Kamis, 08 Maret 2012

AI

Homework for Teachers: Their Investment Plans

WHEN Dan Otter started teaching in 1992, an insurance agent walked into his fourth-grade classroom in Southern California after school to try to sell him an annuity.
Special Section
Retirement
More articles on employment, investments, estate planning and fitness for retirees.

Add to Portfolio


That was hardly unusual. Back then, people who worked in many schools, church offices and other nonprofit institutions could set up retirement accounts in almost any financial vehicle they could find. Their employers offered little guidance, and local insurance agents wooed teachers in the lunchroom with pizza and sandwiches.
In 2009, however, new federal regulations required employers to be more directly involved in running these programs, known as 403(b) plans for the section of the tax code authorizing them. To make that task easier, the nonprofit institutions began culling the numbers of managers and using more widely available mutual funds.
Today, the streamlined 403(b)’s look more like the private sector’s 401(k) retirement plans, with employees putting part of their paychecks into individual accounts, sometimes with matching amounts from the employer, and choosing investments.
Still, important differences remain. Workers in the nonprofit sector cannot simply follow the advice in the ubiquitous “how to invest your 401(k)” books and articles because many of them also have pensions, annuities or other retirement investments.
If your 403(b) is undergoing renovation, “it’s a good opportunity to assess your position and your long-term goals,” said Bruce Corcoran, vice president for institutional sales and services for the K-12 educational market for the money management firm TIAA-CREF.
Mr. Otter did just that. He rejected the annuity pitch and later co-founded a Web site, 403bwise.com, that provides advice on these plans.
Total 403(b) assets are about $750 billion, according to the financial research firm Cerulli Associates, less than one-fourth the amount of 401(k) plans. The largest segment is higher education, followed by health care, K-12 school systems, charitable organizations and religious and other institutions.
The first change that employees will probably notice when their plans reorganize is a drastic reduction in the number of companies allowed to pitch services. At the Los Angeles Unified School District, for instance, that number has shrunk to 27, from 127, said Alan Warhaftig, who teaches English and algebra and is on the school board’s retirement investment advisory committee.
That does not necessarily mean fewer investment choices, experts say.
“What’s lost is a lot of redundancy,” said John Ragnoni, executive vice president for tax-exempt markets at Fidelity Investments. “The investment lineup still covers the complete spectrum of what a participant would want.” And it has become common for managers to allow access to one another’s products.
Moreover, new choices and services are often added, including lower-cost mutual funds and target-date funds — premixed portfolios based on the investor’s age. In a survey of 80 403(b) plans published in January by the consulting firm Aon Hewitt, 72 percent offered target-date funds, 67 percent provided online tools to help employees make investment decisions and 62 percent were “very likely to perform a comprehensive review of fund offerings” this year.
Mr. Corcoran and others say the newer funds’ fees are typically about 1 percent of assets, which is half or less than those of traditional annuities.
That leaves employees trying to figure out what to do with the annuities.
Annuities often charge surrender fees for withdrawals, typically 1 to 2 percent of assets but sometimes up to 8 percent. A percentage of holdings can generally be withdrawn without charge each year for a rolling period — perhaps 10 percent annually over 10 years.
Participants need someone like a financial adviser to sit down with them, said Marina Edwards, a Chicago-based senior retirement consultant at Towers Watson.
It may also be worth a penalty to switch to a lower-cost mutual fund. “If you’re paying two points higher, then a 2 percent surrender charge isn’t a problem,” said Mr.

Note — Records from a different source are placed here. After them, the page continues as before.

-- ==== Sys2Proof/Machine/AddressEncoder.lean ====
section
/-! DEFINITION. The address-byte encoder (40_address_encoder.md): ADDR_ENC, and the eight address bytes of R74. -/

namespace Sys2Proof.Machine

/-- ADDR_ENC m, a (R70): pure and total. -/
def execAddrEnc (m : Bool) (a : Nat) (s : State) : Host.Outcome State Fault Refusal :=
  answer (.byte (addrByte m a)) s

/-- A.Command.read (R74): the read header of Command, ADDR_ENC MODE_READ, ADDR_COMMAND (log 8). -/
def execACommandRead (s : State) : Host.Outcome State Fault Refusal :=
  answer (.byte (s.cfg.readHeader .command)) s

/-- A.Command.write (R74). -/
def execACommandWrite (s : State) : Host.Outcome State Fault Refusal :=
  answer (.byte (s.cfg.writeHeader .command)) s

/-- A.FifoData.read (R74). -/
def execAFifoDataRead (s : State) : Host.Outcome State Fault Refusal :=
  answer (.byte (s.cfg.readHeader .fifoData)) s

/-- A.FifoData.write (R74). -/
def execAFifoDataWrite (s : State) : Host.Outcome State Fault Refusal :=
  answer (.byte (s.cfg.writeHeader .fifoData)) s

/-- A.FifoLevel.read (R74). -/
def execAFifoLevelRead (s : State) : Host.Outcome State Fault Refusal :=
  answer (.byte (s.cfg.readHeader .fifoLevel)) s

/-- A.FifoLevel.write (R74). -/
def execAFifoLevelWrite (s : State) : Host.Outcome State Fault Refusal :=
  answer (.byte (s.cfg.writeHeader .fifoLevel)) s

/-- A.Version.read (R74). -/
def execAVersionRead (s : State) : Host.Outcome State Fault Refusal :=
  answer (.byte (s.cfg.readHeader .version)) s

/-- A.Version.write (R74): encodable, and never issued by the document's operations (R17). -/
def execAVersionWrite (s : State) : Host.Outcome State Fault Refusal :=
  answer (.byte (s.cfg.writeHeader .version)) s

end Sys2Proof.Machine
end

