/-! ### The text front end -/

/-- R133, R130: what a line without ':' returns, and that nothing else changes (log 13 says where the two errors of an unmatched
name are answered). -/
def Obligations.SimpleTextForm : Prop :=
  ∀ (s : State),
    let parses := fun (line : List Byte) (r : Response) => runBytes .text line s = .next { s with parsed := some r }
    parses TextCommand.memRead.name (.ok (.operation .memRead) none)
      ∧ parses TextCommand.getVersion.name (.ok (.operation .getVersion) none)
      ∧ parses TextCommand.genRandId.name (.ok (.operation .genRandId) none)
      ∧ parses TextCommand.memWrite.name (.failed (.parse .invalidArgNumber))
      ∧ parses [] (.failed (.parse .emptyInput))
      ∧ parses [0x62, 0x6F, 0x67, 0x75, 0x73] (.failed (.parse .unknownCommand))
      ∧ (∀ line : List Byte, utf8Valid line = true → colon ∉ line → line ≠ [] → (∀ c : TextCommand, line ≠ c.name) →
        parses line (.failed (.parse .unknownCommand)))

/-- R133, R135, R136, R137: the four text rows, in the order of the document's tests. Simple form: the operation, or
InvalidArgNumber for mem_write. Complex form: an empty length token, one that is no unsigned byte, one above 25, a missing data
token; then an argument to a command that takes none; otherwise the MemWrite with the first 25 bytes of the data, padded. Nothing
else changes (R130). -/
def Obligations.ParseRowsComplete : Prop :=
  ∀ (s : State),
    let answers := fun (i : Instr) (r : Response) => exec i s = .next { s with parsed := some r }
    let rows := fun (args : TextArgs) =>
      [Instr.parseMemRead args, .parseMemWrite args, .parseGetVersion args, .parseGenRandId args]
    answers (.parseMemRead .simple) (.ok (.operation .memRead) none)
      ∧ answers (.parseGetVersion .simple) (.ok (.operation .getVersion) none)
      ∧ answers (.parseGenRandId .simple) (.ok (.operation .genRandId) none)
      ∧ answers (.parseMemWrite .simple) (.failed (.parse .invalidArgNumber))
      ∧ (∀ dataTok, ∀ i ∈ rows (.complex [] dataTok), answers i (.failed (.parse .invalidArgNumber)))
      ∧ (∀ lenTok dataTok, lenTok ≠ [] → isPlusDigits lenTok = false → unsignedByte lenTok = none →
        ∀ i ∈ rows (.complex lenTok dataTok), answers i (.failed (.parse .invalidDataLen)))
      ∧ (∀ lenTok dataTok d, unsignedByte lenTok = some d → 25 < d →
        ∀ i ∈ rows (.complex lenTok dataTok), answers i (.failed (.parse .dataLenTooBig)))
      ∧ (∀ lenTok d, unsignedByte lenTok = some d → d ≤ 25 →
        ∀ i ∈ rows (.complex lenTok none), answers i (.failed (.parse .invalidArgNumber)))
      ∧ (∀ lenTok data d, unsignedByte lenTok = some d → d ≤ 25 →
        answers (.parseMemRead (.complex lenTok (some data))) (.failed (.parse .invalidArgNumber))
          ∧ answers (.parseGetVersion (.complex lenTok (some data))) (.failed (.parse .invalidArgNumber))
          ∧ answers (.parseGenRandId (.complex lenTok (some data))) (.failed (.parse .invalidArgNumber))
          ∧ ∃ payload : Buffer,
            payload.toList = data.take 25 ++ List.replicate (25 - data.length) 0
              ∧ answers (.parseMemWrite (.complex lenTok (some data)))
                  (.ok (.operation (.memWrite (Fin.ofNat 26 d) payload)) none))
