-- ==== Sys2Proof/Laws/State.lean ====
section
/-! SUPPORT. The small lemmas of every update of the state: one per field per update, true by rfl. -/

namespace Sys2Proof.Machine

@[simp] theorem setI_cfg (s : State) (i : Nat) : (s.setI i).cfg = s.cfg := rfl
@[simp] theorem setI_ans (s : State) (i : Nat) : (s.setI i).ans = s.ans := rfl
@[simp] theorem setI_bound (s : State) (i : Nat) : (s.setI i).bound = s.bound := rfl
@[simp] theorem setI_transport (s : State) (i : Nat) : (s.setI i).transport = s.transport := rfl
@[simp] theorem setI_seq_busy (s : State) (i : Nat) : (s.setI i).seq.busy = s.seq.busy := rfl
@[simp] theorem setI_seq_curOp (s : State) (i : Nat) : (s.setI i).seq.curOp = s.seq.curOp := rfl
@[simp] theorem setI_seq_i (s : State) (i : Nat) : (s.setI i).seq.i = i := rfl
@[simp] theorem setI_seq_n (s : State) (i : Nat) : (s.setI i).seq.n = s.seq.n := rfl
@[simp] theorem setI_seq_lvl (s : State) (i : Nat) : (s.setI i).seq.lvl = s.seq.lvl := rfl
@[simp] theorem setI_seq_tmp (s : State) (i : Nat) : (s.setI i).seq.tmp = s.seq.tmp := rfl
@[simp] theorem setI_seq_loc (s : State) (i : Nat) : (s.setI i).seq.loc = s.seq.loc := rfl
@[simp] theorem setI_seq_polls (s : State) (i : Nat) : (s.setI i).seq.polls = s.seq.polls := rfl
@[simp] theorem setI_seq_wait (s : State) (i : Nat) : (s.setI i).seq.wait = s.seq.wait := rfl
@[simp] theorem setI_lat (s : State) (i : Nat) : (s.setI i).lat = s.lat := rfl
@[simp] theorem setI_locked (s : State) (i : Nat) : (s.setI i).locked = s.locked := rfl
@[simp] theorem setI_trace (s : State) (i : Nat) : (s.setI i).trace = s.trace := rfl
@[simp] theorem setI_sink (s : State) (i : Nat) : (s.setI i).sink = s.sink := rfl
@[simp] theorem setI_resp (s : State) (i : Nat) : (s.setI i).resp = s.resp := rfl
@[simp] theorem setI_answers (s : State) (i : Nat) : (s.setI i).answers = s.answers := rfl
@[simp] theorem setI_parsed (s : State) (i : Nat) : (s.setI i).parsed = s.parsed := rfl
@[simp] theorem setI_owner (s : State) (i : Nat) : (s.setI i).owner = s.owner := rfl
@[simp] theorem setI_held (s : State) (i : Nat) : (s.setI i).held = s.held := rfl
@[simp] theorem setI_oracle (s : State) (i : Nat) : (s.setI i).oracle = s.oracle := rfl
@[simp] theorem setI_tick (s : State) (i : Nat) : (s.setI i).tick = s.tick := rfl

@[simp] theorem setN_cfg (s : State) (n : Nat) : (s.setN n).cfg = s.cfg := rfl
@[simp] theorem setN_ans (s : State) (n : Nat) : (s.setN n).ans = s.ans := rfl
@[simp] theorem setN_bound (s : State) (n : Nat) : (s.setN n).bound = s.bound := rfl
@[simp] theorem setN_transport (s : State) (n : Nat) : (s.setN n).transport = s.transport := rfl
@[simp] theorem setN_seq_busy (s : State) (n : Nat) : (s.setN n).seq.busy = s.seq.busy := rfl
@[simp] theorem setN_seq_curOp (s : State) (n : Nat) : (s.setN n).seq.curOp = s.seq.curOp := rfl
@[simp] theorem setN_seq_i (s : State) (n : Nat) : (s.setN n).seq.i = s.seq.i := rfl
@[simp] theorem setN_seq_n (s : State) (n : Nat) : (s.setN n).seq.n = n := rfl
@[simp] theorem setN_seq_lvl (s : State) (n : Nat) : (s.setN n).seq.lvl = s.seq.lvl := rfl
@[simp] theorem setN_seq_tmp (s : State) (n : Nat) : (s.setN n).seq.tmp = s.seq.tmp := rfl
@[simp] theorem setN_seq_loc (s : State) (n : Nat) : (s.setN n).seq.loc = s.seq.loc := rfl
@[simp] theorem setN_seq_polls (s : State) (n : Nat) : (s.setN n).seq.polls = s.seq.polls := rfl
@[simp] theorem setN_seq_wait (s : State) (n : Nat) : (s.setN n).seq.wait = s.seq.wait := rfl
@[simp] theorem setN_lat (s : State) (n : Nat) : (s.setN n).lat = s.lat := rfl
@[simp] theorem setN_locked (s : State) (n : Nat) : (s.setN n).locked = s.locked := rfl
@[simp] theorem setN_trace (s : State) (n : Nat) : (s.setN n).trace = s.trace := rfl
@[simp] theorem setN_sink (s : State) (n : Nat) : (s.setN n).sink = s.sink := rfl
@[simp] theorem setN_resp (s : State) (n : Nat) : (s.setN n).resp = s.resp := rfl
@[simp] theorem setN_answers (s : State) (n : Nat) : (s.setN n).answers = s.answers := rfl
@[simp] theorem setN_parsed (s : State) (n : Nat) : (s.setN n).parsed = s.parsed := rfl
@[simp] theorem setN_owner (s : State) (n : Nat) : (s.setN n).owner = s.owner := rfl
@[simp] theorem setN_held (s : State) (n : Nat) : (s.setN n).held = s.held := rfl
@[simp] theorem setN_oracle (s : State) (n : Nat) : (s.setN n).oracle = s.oracle := rfl
@[simp] theorem setN_tick (s : State) (n : Nat) : (s.setN n).tick = s.tick := rfl

@[simp] theorem setLvl_cfg (s : State) (l : BitVec 7) : (s.setLvl l).cfg = s.cfg := rfl
@[simp] theorem setLvl_ans (s : State) (l : BitVec 7) : (s.setLvl l).ans = s.ans := rfl
@[simp] theorem setLvl_bound (s : State) (l : BitVec 7) : (s.setLvl l).bound = s.bound := rfl
@[simp] theorem setLvl_transport (s : State) (l : BitVec 7) : (s.setLvl l).transport = s.transport := rfl
@[simp] theorem setLvl_seq_busy (s : State) (l : BitVec 7) : (s.setLvl l).seq.busy = s.seq.busy := rfl
@[simp] theorem setLvl_seq_curOp (s : State) (l : BitVec 7) : (s.setLvl l).seq.curOp = s.seq.curOp := rfl
@[simp] theorem setLvl_seq_i (s : State) (l : BitVec 7) : (s.setLvl l).seq.i = s.seq.i := rfl
@[simp] theorem setLvl_seq_n (s : State) (l : BitVec 7) : (s.setLvl l).seq.n = s.seq.n := rfl
@[simp] theorem setLvl_seq_lvl (s : State) (l : BitVec 7) : (s.setLvl l).seq.lvl = l := rfl
@[simp] theorem setLvl_seq_tmp (s : State) (l : BitVec 7) : (s.setLvl l).seq.tmp = s.seq.tmp := rfl
@[simp] theorem setLvl_seq_loc (s : State) (l : BitVec 7) : (s.setLvl l).seq.loc = s.seq.loc := rfl
@[simp] theorem setLvl_seq_polls (s : State) (l : BitVec 7) : (s.setLvl l).seq.polls = s.seq.polls := rfl
@[simp] theorem setLvl_seq_wait (s : State) (l : BitVec 7) : (s.setLvl l).seq.wait = s.seq.wait := rfl
@[simp] theorem setLvl_lat (s : State) (l : BitVec 7) : (s.setLvl l).lat = s.lat := rfl
@[simp] theorem setLvl_locked (s : State) (l : BitVec 7) : (s.setLvl l).locked = s.locked := rfl
@[simp] theorem setLvl_trace (s : State) (l : BitVec 7) : (s.setLvl l).trace = s.trace := rfl
@[simp] theorem setLvl_sink (s : State) (l : BitVec 7) : (s.setLvl l).sink = s.sink := rfl
@[simp] theorem setLvl_resp (s : State) (l : BitVec 7) : (s.setLvl l).resp = s.resp := rfl
@[simp] theorem setLvl_answers (s : State) (l : BitVec 7) : (s.setLvl l).answers = s.answers := rfl
@[simp] theorem setLvl_parsed (s : State) (l : BitVec 7) : (s.setLvl l).parsed = s.parsed := rfl
@[simp] theorem setLvl_owner (s : State) (l : BitVec 7) : (s.setLvl l).owner = s.owner := rfl
@[simp] theorem setLvl_held (s : State) (l : BitVec 7) : (s.setLvl l).held = s.held := rfl
@[simp] theorem setLvl_oracle (s : State) (l : BitVec 7) : (s.setLvl l).oracle = s.oracle := rfl
@[simp] theorem setLvl_tick (s : State) (l : BitVec 7) : (s.setLvl l).tick = s.tick := rfl
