-- ==== Sys2Proof/Laws/PerInstr.lean ====
section
/-! SUPPORT. A fact for every constructor of the syntax: the words of a well-formed instruction have the size its format
gives them. -/

namespace Sys2Proof

/-- The size of a format's bytes: 31 for a request (log 6), one for an address, status, level or version byte (R50), one or
two for a frame (R55), and a line is valid UTF-8 (R130). -/
def sizeOk (word : Format × List Byte) : Bool :=
  match word.1 with
  | .request => word.2.length == 31
  | .text => utf8Valid word.2
  | .frame => word.2.length == 1 || word.2.length == 2
  | _ => word.2.length == 1

/-- The words of a well-formed instruction have the size of its format. -/
def Laws.Row.Statement (i : Instr) : Prop := ∀ p : Params, i.wellFormed = true → sizeOk (encode p i) = true

theorem sizeOk_request (r : Request) : sizeOk (encodeRequest r) = true := by
  show (r.bytes.length == 31) = true
  rw [r.bytes_length]; rfl

theorem sizeOk_text {c : TextCommand} {args : TextArgs} (h : textArgsOk c args = true) :
    sizeOk (.text, lineOf c args) = true := by
  unfold textArgsOk at h
  exact (Bool.and_eq_true _ _ ▸ h).2

namespace Laws.Row

theorem addrEnc (m : Bool) (a : Nat) : Statement (.addrEnc m a) := fun _ _ => sizeOk_request _
theorem statEnc (code : BitVec 4) (pwr rcv : Bool) : Statement (.statEnc code pwr rcv) := fun _ _ => sizeOk_request _
theorem statDec (b : Byte) : Statement (.statDec b) := fun _ _ => sizeOk_request _
theorem regRd (reg : Reg) (n : BitVec 5) : Statement (.regRd reg n) := fun _ _ => sizeOk_request _
theorem regWr (reg : Reg) (v : Byte) : Statement (.regWr reg v) := fun _ _ => sizeOk_request _
theorem fifoLvl : Statement .fifoLvl := fun _ _ => sizeOk_request _
theorem fifoFlush : Statement .fifoFlush := fun _ _ => sizeOk_request _
theorem fifoRd : Statement .fifoRd := fun _ _ => sizeOk_request _
theorem fifoWr (n : BitVec 5) (data : Buffer) : Statement (.fifoWr n data) := fun _ _ => sizeOk_request _
theorem sendCmd (code : BitVec 4) : Statement (.sendCmd code) := fun _ _ => sizeOk_request _
theorem memWrite (declaredLen : Byte) (payload : Buffer) : Statement (.memWrite declaredLen payload) := fun _ _ => sizeOk_request _
theorem memRead : Statement .memRead := fun _ _ => sizeOk_request _
theorem getVersion : Statement .getVersion := fun _ _ => sizeOk_request _
theorem genRandId : Statement .genRandId := fun _ _ => sizeOk_request _
theorem verCls (b : Byte) : Statement (.verCls b) := fun _ _ => sizeOk_request _
theorem reservedOp : Statement .reservedOp := fun _ _ => sizeOk_request _
theorem parseMemRead (args : TextArgs) : Statement (.parseMemRead args) := fun _ h => sizeOk_text h
theorem parseMemWrite (args : TextArgs) : Statement (.parseMemWrite args) := fun _ h => sizeOk_text h
theorem parseGetVersion (args : TextArgs) : Statement (.parseGetVersion args) := fun _ h => sizeOk_text h
theorem parseGenRandId (args : TextArgs) : Statement (.parseGenRandId args) := fun _ h => sizeOk_text h
theorem aCommandRead : Statement .aCommandRead := fun _ _ => rfl
theorem aCommandWrite : Statement .aCommandWrite := fun _ _ => rfl
theorem aFifoDataRead : Statement .aFifoDataRead := fun _ _ => rfl
theorem aFifoDataWrite : Statement .aFifoDataWrite := fun _ _ => rfl
theorem aFifoLevelRead : Statement .aFifoLevelRead := fun _ _ => rfl
theorem aFifoLevelWrite : Statement .aFifoLevelWrite := fun _ _ => rfl
theorem aVersionRead : Statement .aVersionRead := fun _ _ => rfl
theorem aVersionWrite : Statement .aVersionWrite := fun _ _ => rfl
theorem sIdle (rsv : BitVec 2) (rcv pwr : Bool) : Statement (.sIdle rsv rcv pwr) := fun _ _ => rfl
theorem sMem (rsv : BitVec 2) (rcv pwr : Bool) : Statement (.sMem rsv rcv pwr) := fun _ _ => rfl
theorem sGenerateRandomId (rsv : BitVec 2) (rcv pwr : Bool) : Statement (.sGenerateRandomId rsv rcv pwr) := fun _ _ => rfl
theorem sCalcCrc (rsv : BitVec 2) (rcv pwr : Bool) : Statement (.sCalcCrc rsv rcv pwr) := fun _ _ => rfl
theorem sTransmit (rsv : BitVec 2) (rcv pwr : Bool) : Statement (.sTransmit rsv rcv pwr) := fun _ _ => rfl
theorem sNoCmdChange (rsv : BitVec 2) (rcv pwr : Bool) : Statement (.sNoCmdChange rsv rcv pwr) := fun _ _ => rfl
theorem sReceive (rsv : BitVec 2) (rcv pwr : Bool) : Statement (.sReceive rsv rcv pwr) := fun _ _ => rfl
theorem sTransceive (rsv : BitVec 2) (rcv pwr : Bool) : Statement (.sTransceive rsv rcv pwr) := fun _ _ => rfl
theorem sMfAuthent (rsv : BitVec 2) (rcv pwr : Bool) : Statement (.sMfAuthent rsv rcv pwr) := fun _ _ => rfl
theorem sSoftReset (rsv : BitVec 2) (rcv pwr : Bool) : Statement (.sSoftReset rsv rcv pwr) := fun _ _ => rfl
theorem sUnknown5 (rsv : BitVec 2) (rcv pwr : Bool) : Statement (.sUnknown5 rsv rcv pwr) := fun _ _ => rfl
theorem sUnknown6 (rsv : BitVec 2) (rcv pwr : Bool) : Statement (.sUnknown6 rsv rcv pwr) := fun _ _ => rfl
theorem sUnknown9 (rsv : BitVec 2) (rcv pwr : Bool) : Statement (.sUnknown9 rsv rcv pwr) := fun _ _ => rfl
theorem sUnknown10 (rsv : BitVec 2) (rcv pwr : Bool) : Statement (.sUnknown10 rsv rcv pwr) := fun _ _ => rfl
theorem sUnknown11 (rsv : BitVec 2) (rcv pwr : Bool) : Statement (.sUnknown11 rsv rcv pwr) := fun _ _ => rfl
theorem sUnknown13 (rsv : BitVec 2) (rcv pwr : Bool) : Statement (.sUnknown13 rsv rcv pwr) := fun _ _ => rfl
theorem lFlush : Statement .lFlush := fun _ _ => rfl
theorem lLevel (flushBit : Bool) (level : BitVec 7) : Statement (.lLevel flushBit level) := fun _ _ => rfl
theorem vVersion1 : Statement .vVersion1 := fun _ _ => rfl
theorem vVersion2 : Statement .vVersion2 := fun _ _ => rfl
theorem vUnknown (b : Byte) : Statement (.vUnknown b) := fun _ _ => rfl
theorem readFrame (reg : Reg) : Statement (.readFrame reg) := fun _ _ => rfl
theorem writeFrame (reg : Reg) (d : Byte) : Statement (.writeFrame reg d) := fun _ _ => rfl

end Laws.Row

end Sys2Proof
end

Warfhig in Los Angeles.
When employers do make significant changes, employees will usually get one to six months of advance notice.
The investment choices and online advice may sound a lot like the world of a 401(k) in the private sector.
The key difference, however, is that most people with 403(b)s can also look forward to a traditional defined-benefit pension, even if many states are trying to reduce the amounts. Those in the corporate world probably cannot.
Of the respondents in Aon Hewitt’s 403(b) survey, 73 percent also provided a pension plan. In a survey by the firm of 500 private companies, 60 percent offered both a pension and a 401(k).
Experts say that a pension’s steady income can play a role equivalent to that of bonds in a 401(k) or 403(b). Thus, Mr. Ragnoni of Fidelity said, “we generally can use that to say there could be more allocation to stocks,” depending on other factors like age and medical expenses.
This article has been revised to reflect the following correction:
Correction: March 7, 2012

An earlier version of this article misspelled the name of the English and algebra teacher with the Los Angeles Unified School District. He is Alan Warhaftig, not Allan Warfhig.